▶ _INSTRUCTIONS FOR THE TASK_
Starting at the line that holds "loss (R289). -/" and stopping at the line that holds "flags (R275) -/", restate the records below word for word, with both of those lines included.

▶ _INPUT_
□ □ □ □
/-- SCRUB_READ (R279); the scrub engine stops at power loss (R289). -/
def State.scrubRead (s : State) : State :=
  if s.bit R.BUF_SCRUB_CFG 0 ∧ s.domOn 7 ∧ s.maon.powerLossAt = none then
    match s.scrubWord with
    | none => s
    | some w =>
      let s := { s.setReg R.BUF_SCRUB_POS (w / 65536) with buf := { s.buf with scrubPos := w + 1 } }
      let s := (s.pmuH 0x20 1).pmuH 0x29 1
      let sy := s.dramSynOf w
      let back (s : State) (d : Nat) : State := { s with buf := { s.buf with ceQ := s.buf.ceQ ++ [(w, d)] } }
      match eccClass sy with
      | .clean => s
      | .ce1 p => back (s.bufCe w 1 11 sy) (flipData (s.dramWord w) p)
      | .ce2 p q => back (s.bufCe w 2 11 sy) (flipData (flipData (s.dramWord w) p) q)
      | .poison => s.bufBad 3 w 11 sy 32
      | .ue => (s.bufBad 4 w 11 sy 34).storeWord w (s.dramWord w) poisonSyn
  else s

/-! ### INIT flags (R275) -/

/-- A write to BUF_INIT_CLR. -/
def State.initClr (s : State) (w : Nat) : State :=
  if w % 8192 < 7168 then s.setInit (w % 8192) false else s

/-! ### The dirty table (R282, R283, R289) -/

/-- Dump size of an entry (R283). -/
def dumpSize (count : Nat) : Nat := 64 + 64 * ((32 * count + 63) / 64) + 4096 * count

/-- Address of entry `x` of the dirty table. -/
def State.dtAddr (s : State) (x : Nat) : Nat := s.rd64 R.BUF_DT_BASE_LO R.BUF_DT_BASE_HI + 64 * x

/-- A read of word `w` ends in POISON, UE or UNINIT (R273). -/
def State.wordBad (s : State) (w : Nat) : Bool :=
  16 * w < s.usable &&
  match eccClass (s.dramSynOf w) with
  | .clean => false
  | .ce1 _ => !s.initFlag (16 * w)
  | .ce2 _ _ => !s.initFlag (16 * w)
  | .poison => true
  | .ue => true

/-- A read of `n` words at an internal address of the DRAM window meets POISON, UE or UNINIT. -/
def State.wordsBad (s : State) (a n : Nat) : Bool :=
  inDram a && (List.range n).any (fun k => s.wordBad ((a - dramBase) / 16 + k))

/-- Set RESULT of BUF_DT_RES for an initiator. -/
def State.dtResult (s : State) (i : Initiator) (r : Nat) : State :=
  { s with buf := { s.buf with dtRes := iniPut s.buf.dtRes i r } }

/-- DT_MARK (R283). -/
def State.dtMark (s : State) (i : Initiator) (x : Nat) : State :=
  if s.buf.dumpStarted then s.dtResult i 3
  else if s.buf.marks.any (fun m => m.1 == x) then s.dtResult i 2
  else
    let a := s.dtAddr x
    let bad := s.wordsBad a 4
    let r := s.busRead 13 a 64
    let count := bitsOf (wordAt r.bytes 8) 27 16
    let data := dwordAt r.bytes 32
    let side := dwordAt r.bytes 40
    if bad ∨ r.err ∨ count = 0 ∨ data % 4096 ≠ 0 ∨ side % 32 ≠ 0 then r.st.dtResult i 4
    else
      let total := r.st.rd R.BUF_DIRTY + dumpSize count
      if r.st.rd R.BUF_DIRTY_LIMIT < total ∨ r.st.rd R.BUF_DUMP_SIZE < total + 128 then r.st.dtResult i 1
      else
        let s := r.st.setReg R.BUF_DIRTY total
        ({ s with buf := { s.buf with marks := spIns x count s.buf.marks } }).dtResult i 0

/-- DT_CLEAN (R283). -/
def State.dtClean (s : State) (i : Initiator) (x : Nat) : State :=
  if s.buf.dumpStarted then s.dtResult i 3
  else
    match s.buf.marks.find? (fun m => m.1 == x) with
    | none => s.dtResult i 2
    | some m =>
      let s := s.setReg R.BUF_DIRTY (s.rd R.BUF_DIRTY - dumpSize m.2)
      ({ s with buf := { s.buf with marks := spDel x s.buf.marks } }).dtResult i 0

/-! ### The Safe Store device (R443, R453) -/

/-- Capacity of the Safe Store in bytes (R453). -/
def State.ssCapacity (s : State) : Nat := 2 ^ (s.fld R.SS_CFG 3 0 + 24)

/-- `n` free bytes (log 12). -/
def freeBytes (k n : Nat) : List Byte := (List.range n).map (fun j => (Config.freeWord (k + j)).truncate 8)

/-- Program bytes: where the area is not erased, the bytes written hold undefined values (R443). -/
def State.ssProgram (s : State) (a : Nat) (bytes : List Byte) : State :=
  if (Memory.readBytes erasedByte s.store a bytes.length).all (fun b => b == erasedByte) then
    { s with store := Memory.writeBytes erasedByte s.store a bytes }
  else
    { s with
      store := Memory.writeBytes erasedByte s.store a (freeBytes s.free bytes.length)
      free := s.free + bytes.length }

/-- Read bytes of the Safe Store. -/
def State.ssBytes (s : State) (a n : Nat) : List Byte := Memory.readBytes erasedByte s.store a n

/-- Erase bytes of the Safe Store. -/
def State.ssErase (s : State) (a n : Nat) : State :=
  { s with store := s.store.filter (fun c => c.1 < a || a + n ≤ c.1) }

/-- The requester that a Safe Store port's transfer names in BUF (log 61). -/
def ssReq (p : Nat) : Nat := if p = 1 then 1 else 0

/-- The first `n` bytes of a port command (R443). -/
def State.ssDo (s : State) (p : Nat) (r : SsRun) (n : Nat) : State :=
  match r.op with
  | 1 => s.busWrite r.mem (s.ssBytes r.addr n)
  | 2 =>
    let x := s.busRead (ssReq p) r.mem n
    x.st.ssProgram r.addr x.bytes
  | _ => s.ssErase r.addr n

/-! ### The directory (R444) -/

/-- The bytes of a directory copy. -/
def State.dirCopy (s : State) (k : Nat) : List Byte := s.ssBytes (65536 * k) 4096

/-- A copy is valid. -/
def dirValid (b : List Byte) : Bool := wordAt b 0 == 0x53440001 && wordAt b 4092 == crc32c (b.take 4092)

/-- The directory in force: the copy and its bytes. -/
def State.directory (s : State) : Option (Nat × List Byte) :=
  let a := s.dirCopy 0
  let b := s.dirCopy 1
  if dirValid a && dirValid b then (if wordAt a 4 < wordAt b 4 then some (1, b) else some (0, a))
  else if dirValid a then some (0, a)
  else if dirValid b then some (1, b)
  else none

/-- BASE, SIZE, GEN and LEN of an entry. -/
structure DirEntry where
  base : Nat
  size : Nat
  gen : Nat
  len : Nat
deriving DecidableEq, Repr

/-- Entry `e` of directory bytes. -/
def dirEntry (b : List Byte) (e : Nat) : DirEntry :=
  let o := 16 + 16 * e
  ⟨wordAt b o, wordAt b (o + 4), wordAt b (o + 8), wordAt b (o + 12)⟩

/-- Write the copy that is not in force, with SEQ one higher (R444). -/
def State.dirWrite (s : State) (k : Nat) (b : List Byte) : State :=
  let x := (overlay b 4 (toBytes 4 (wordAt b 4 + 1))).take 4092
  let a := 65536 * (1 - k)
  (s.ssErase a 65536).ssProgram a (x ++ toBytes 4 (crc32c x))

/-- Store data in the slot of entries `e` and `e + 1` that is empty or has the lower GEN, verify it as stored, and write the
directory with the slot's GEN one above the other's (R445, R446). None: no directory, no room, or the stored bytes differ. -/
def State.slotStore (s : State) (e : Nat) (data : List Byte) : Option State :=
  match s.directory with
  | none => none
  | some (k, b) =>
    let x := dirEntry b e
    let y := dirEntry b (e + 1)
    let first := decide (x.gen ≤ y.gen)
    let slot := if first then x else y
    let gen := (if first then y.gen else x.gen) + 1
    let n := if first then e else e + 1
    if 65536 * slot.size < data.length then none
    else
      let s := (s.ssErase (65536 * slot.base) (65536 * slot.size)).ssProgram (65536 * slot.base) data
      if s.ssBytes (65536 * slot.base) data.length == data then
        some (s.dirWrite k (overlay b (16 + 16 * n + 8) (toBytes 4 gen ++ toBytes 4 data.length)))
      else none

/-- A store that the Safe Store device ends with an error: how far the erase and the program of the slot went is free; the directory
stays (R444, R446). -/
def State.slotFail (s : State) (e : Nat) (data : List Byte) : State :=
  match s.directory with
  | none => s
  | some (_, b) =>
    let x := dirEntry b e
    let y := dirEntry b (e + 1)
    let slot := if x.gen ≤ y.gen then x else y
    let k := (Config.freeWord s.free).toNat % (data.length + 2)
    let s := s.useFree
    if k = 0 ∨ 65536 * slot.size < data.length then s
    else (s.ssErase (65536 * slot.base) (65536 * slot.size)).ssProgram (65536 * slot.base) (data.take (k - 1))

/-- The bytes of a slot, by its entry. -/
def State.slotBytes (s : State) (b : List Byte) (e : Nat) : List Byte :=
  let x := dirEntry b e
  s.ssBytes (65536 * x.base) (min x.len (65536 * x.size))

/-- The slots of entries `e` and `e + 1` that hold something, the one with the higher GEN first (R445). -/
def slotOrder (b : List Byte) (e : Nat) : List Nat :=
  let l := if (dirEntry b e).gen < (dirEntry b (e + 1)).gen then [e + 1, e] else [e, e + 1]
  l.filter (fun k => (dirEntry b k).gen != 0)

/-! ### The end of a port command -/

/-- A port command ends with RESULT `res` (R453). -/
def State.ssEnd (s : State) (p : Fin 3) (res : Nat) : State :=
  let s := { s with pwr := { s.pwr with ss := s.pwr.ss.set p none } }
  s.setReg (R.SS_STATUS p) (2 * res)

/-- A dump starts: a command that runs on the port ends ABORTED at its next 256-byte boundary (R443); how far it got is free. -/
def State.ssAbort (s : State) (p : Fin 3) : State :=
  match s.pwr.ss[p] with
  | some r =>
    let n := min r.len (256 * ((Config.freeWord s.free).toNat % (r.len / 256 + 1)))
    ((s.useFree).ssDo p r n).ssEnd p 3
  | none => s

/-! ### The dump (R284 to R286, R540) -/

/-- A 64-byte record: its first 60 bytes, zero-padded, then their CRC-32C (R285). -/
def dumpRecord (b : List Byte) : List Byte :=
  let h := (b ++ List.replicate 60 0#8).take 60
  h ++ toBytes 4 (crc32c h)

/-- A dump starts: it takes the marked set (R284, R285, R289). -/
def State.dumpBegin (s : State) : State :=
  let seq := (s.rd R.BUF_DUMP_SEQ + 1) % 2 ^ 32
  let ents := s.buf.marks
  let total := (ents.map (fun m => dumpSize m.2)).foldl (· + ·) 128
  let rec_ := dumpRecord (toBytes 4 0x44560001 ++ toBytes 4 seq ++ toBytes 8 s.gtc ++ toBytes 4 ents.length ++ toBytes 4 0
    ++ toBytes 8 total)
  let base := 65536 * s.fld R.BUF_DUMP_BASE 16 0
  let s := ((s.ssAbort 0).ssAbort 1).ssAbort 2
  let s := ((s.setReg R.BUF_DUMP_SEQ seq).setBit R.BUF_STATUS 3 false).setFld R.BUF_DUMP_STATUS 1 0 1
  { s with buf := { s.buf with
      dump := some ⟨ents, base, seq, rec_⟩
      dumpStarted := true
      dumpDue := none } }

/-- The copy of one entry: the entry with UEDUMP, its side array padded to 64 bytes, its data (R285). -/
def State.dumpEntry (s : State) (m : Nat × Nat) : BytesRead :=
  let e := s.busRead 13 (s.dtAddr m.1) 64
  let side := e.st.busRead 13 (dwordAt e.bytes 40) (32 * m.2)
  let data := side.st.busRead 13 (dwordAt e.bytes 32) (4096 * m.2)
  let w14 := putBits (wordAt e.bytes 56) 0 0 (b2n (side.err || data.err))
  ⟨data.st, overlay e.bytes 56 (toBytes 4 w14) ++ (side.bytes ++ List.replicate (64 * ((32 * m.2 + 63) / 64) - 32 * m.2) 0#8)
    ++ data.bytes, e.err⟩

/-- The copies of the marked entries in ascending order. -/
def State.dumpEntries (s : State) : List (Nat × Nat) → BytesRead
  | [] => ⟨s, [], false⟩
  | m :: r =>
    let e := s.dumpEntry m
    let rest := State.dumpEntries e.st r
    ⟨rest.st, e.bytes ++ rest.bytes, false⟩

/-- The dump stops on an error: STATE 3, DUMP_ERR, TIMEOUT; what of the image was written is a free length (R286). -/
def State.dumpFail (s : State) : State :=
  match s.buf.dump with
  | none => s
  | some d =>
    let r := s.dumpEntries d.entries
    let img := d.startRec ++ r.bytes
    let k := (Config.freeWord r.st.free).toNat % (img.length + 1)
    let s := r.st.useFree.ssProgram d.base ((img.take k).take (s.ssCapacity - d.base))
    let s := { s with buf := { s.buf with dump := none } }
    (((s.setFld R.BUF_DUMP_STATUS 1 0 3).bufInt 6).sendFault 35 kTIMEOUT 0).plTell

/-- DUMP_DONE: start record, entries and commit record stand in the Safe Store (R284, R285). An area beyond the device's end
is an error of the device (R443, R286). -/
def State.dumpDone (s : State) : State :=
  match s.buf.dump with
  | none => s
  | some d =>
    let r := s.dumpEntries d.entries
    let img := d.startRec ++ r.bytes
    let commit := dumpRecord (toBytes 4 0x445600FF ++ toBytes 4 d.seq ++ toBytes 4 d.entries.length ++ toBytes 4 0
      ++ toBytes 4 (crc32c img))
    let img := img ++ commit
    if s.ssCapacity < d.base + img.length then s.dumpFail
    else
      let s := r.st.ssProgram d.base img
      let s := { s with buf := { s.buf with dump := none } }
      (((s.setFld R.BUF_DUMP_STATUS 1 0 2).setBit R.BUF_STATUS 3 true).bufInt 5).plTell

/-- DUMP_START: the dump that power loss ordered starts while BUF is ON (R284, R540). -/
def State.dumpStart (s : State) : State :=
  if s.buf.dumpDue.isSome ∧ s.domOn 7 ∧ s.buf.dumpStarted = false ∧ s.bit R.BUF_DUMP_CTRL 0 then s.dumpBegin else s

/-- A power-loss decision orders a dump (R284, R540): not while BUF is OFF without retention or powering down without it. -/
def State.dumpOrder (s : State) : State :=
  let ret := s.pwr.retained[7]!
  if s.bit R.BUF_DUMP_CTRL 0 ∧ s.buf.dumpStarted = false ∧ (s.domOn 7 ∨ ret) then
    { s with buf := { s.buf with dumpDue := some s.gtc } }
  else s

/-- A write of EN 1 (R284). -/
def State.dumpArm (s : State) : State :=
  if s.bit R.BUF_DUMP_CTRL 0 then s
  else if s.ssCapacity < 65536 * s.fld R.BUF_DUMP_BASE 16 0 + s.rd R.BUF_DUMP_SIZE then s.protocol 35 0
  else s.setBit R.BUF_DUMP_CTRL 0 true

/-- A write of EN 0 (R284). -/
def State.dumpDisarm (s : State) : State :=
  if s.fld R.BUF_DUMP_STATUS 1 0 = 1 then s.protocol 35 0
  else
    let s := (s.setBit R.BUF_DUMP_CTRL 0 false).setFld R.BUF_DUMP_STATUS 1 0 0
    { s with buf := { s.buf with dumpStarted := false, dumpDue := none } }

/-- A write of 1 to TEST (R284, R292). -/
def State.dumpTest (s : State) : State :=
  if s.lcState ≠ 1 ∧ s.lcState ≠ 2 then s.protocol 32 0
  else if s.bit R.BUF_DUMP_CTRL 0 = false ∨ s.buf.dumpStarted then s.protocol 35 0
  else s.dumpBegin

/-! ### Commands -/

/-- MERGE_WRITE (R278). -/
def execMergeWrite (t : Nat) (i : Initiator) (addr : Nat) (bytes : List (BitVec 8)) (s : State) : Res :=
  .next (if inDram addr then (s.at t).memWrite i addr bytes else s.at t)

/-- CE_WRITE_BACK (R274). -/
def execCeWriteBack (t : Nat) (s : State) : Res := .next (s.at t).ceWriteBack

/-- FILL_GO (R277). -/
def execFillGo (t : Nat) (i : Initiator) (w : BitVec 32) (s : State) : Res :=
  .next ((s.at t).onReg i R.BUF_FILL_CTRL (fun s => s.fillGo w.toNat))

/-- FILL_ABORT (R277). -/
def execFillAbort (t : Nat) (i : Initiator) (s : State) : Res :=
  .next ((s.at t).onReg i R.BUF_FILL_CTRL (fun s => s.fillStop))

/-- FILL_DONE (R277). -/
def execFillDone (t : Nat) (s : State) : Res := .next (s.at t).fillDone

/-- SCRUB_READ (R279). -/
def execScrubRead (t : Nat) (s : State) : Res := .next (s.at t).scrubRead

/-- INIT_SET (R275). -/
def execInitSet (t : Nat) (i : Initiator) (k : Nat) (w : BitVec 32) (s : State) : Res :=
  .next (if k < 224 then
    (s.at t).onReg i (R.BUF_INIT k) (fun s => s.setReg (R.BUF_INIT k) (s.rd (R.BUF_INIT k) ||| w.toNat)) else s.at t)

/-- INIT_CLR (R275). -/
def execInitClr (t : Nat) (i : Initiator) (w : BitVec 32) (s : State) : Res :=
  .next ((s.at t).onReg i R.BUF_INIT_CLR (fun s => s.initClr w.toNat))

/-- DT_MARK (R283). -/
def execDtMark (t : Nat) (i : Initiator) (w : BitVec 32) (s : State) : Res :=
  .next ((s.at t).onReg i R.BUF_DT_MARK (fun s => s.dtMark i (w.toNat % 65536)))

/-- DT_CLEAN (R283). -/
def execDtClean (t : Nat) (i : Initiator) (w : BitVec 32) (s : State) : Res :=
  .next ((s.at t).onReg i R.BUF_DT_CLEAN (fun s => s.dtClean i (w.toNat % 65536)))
□ □ □ □
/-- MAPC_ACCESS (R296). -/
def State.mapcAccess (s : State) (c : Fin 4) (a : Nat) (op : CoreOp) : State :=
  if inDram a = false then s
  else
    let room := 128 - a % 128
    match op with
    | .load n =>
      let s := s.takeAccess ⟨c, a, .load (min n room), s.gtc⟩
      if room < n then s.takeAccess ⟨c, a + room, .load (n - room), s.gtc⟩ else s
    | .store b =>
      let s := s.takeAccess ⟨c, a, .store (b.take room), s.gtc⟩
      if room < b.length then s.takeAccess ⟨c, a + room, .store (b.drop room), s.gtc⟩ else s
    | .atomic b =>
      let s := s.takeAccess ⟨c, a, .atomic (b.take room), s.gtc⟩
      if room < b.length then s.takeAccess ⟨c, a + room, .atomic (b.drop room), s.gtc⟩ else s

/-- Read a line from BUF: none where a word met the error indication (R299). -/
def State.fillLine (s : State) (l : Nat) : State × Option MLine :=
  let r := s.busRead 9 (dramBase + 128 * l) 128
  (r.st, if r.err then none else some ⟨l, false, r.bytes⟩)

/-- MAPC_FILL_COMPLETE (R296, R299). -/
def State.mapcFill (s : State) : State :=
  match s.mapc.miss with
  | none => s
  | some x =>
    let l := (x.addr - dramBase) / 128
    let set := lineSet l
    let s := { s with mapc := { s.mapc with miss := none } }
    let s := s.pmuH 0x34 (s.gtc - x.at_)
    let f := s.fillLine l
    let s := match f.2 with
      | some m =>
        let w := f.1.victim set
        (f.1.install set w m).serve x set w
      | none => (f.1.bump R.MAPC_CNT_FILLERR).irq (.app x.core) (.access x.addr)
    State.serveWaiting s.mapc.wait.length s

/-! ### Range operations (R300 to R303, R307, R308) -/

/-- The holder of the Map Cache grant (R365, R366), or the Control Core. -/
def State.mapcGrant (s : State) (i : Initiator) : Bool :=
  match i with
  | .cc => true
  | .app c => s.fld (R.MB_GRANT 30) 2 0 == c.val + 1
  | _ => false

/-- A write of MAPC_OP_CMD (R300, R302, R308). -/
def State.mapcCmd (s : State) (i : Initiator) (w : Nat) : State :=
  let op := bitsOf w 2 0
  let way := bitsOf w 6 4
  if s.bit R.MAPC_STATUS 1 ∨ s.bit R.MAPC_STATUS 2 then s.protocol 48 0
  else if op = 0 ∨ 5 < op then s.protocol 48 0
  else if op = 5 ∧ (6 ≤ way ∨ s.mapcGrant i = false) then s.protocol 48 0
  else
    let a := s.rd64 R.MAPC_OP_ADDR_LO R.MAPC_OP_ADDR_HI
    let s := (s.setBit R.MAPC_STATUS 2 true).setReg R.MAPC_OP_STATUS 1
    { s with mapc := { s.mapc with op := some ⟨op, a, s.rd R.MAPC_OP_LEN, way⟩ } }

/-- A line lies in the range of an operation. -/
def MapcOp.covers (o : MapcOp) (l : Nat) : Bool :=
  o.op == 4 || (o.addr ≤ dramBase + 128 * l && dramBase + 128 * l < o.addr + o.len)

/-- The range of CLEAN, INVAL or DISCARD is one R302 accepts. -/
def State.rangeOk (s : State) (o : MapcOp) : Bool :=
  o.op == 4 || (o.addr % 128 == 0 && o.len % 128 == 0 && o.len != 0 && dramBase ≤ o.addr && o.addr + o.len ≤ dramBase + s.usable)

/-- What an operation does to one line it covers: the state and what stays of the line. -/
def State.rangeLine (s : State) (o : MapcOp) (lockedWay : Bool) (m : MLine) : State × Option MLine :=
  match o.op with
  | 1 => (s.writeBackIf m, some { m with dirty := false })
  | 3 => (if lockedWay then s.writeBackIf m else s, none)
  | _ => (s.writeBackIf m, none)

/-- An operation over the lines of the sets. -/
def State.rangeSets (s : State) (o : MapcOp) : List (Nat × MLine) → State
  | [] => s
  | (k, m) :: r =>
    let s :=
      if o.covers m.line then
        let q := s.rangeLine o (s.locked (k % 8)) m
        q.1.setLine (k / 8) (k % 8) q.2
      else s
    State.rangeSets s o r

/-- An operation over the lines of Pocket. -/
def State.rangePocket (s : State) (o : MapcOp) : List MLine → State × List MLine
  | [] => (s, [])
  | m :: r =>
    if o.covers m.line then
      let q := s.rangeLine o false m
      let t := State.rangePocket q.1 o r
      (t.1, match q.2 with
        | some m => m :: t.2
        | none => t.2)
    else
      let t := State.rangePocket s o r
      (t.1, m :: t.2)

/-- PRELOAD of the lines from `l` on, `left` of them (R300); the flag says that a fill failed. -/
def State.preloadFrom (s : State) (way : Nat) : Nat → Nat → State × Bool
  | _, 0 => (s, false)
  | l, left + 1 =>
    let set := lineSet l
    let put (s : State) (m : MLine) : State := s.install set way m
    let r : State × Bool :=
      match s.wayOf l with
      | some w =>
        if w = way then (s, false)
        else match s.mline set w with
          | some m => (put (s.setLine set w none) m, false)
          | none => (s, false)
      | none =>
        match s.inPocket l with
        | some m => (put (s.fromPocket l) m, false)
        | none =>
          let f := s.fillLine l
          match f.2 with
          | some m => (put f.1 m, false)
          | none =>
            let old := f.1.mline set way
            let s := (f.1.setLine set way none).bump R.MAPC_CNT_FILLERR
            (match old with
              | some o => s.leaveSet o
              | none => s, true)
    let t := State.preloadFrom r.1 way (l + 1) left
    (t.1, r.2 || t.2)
□ □ □ □
▶ _PROBLEM SOLUTION_
/-- SCRUB_READ (R279); the scrub engine stops at power loss (R289). -/
def State.scrubRead (s : State) : State :=
  if s.bit R.BUF_SCRUB_CFG 0 ∧ s.domOn 7 ∧ s.maon.powerLossAt = none then
    match s.scrubWord with
    | none => s
    | some w =>
      let s := { s.setReg R.BUF_SCRUB_POS (w / 65536) with buf := { s.buf with scrubPos := w + 1 } }
      let s := (s.pmuH 0x20 1).pmuH 0x29 1
      let sy := s.dramSynOf w
      let back (s : State) (d : Nat) : State := { s with buf := { s.buf with ceQ := s.buf.ceQ ++ [(w, d)] } }
      match eccClass sy with
      | .clean => s
      | .ce1 p => back (s.bufCe w 1 11 sy) (flipData (s.dramWord w) p)
      | .ce2 p q => back (s.bufCe w 2 11 sy) (flipData (flipData (s.dramWord w) p) q)
      | .poison => s.bufBad 3 w 11 sy 32
      | .ue => (s.bufBad 4 w 11 sy 34).storeWord w (s.dramWord w) poisonSyn
  else s

/-! ### INIT flags (R275) -/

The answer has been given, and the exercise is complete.